Tech companies design their websites in the same way. For example, when you want to check out a Facebook event that happened tonight (your reason), the Facebook app prevents you from accessing it without first logging into the news feed (their reason), Facebook intentionally. Facebook wants to make every reason you use Facebook work for them.

08 Awkward Choices

Tech companies have always been nonchalant in saying,

“If you don’t like it, you can use a different product.”

“If you don’t like it, you can take it off”

“If you get too addicted, you can always uninstall our app.”
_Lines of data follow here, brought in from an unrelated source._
/-- The completion of a collection stays inside (R64 to R68). -/
@[simp] theorem Device.completeStd_outside (d : Device) : d.completeStd.outside = d.outside := by
  unfold Device.completeStd; extract_lets s x; split
  · simp
  · split <;> simp

/-- A standardize sample stays inside (R63). -/
@[simp] theorem Device.takeStdSample_outside (d : Device) (s : Sample) : (d.takeStdSample s).1.outside = d.outside := by
  unfold Device.takeStdSample; extract_lets received; repeat' split
  all_goals first | rfl | (simp; done) | (simp only [Device.completeStd_outside]; rfl)

/-- A SHUTTER rise in a collection stays inside (R71). -/
@[simp] theorem Device.shutterFailsStd_outside (d : Device) : d.shutterFailsStd.1.outside = d.outside := by
  unfold Device.shutterFailsStd; split <;> simp

section
variable (d : Device) {k : Device → Device} (hk : ∀ e : Device, (k e).outside = e.outside)
include hk
theorem Device.withEnable_outside : (d.withEnable k).outside = d.outside := by
  unfold Device.withEnable; split <;> simp [hk]
theorem Device.startDrive_outside (side : Side) : (d.startDrive side k).outside = d.outside := by
  unfold Device.startDrive
  refine Device.withEnable_outside d (fun e => ?_)
  split <;> simp [hk]
theorem Device.beginMove_outside (dest : Int) (speed : Nat) (p : Purpose) : (d.beginMove dest speed p k).outside = d.outside := by
  unfold Device.beginMove; extract_lets dest; split
  · exact hk d
  · exact Device.startDrive_outside d (fun e => Device.setTrv_outside e _) _
end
Companies naturally want you to do things they like, not things they don’t like. Magicians do the same thing: make it easier for the audience to choose what you want them to choose, and harder to choose what you don’t like.

The New York Times, for example, allows you to “opt out” of your digital subscription. However, when you click “Unsubscribe,” they don’t just do that, but cancel the account by calling a phone number that is only open at certain times.

Are you uncomfortable with the technical controls? Imagine tens of thousands of product managers trying to create new ways to engage you every day.

The ultimate freedom is freedom of thought, and we need technology to help us live, feel, think and act freely. We need smartphones and web browsers as shells around which our ideas and values can be formed. People’s time is precious. We should protect and cherish it like privacy and other digital rights.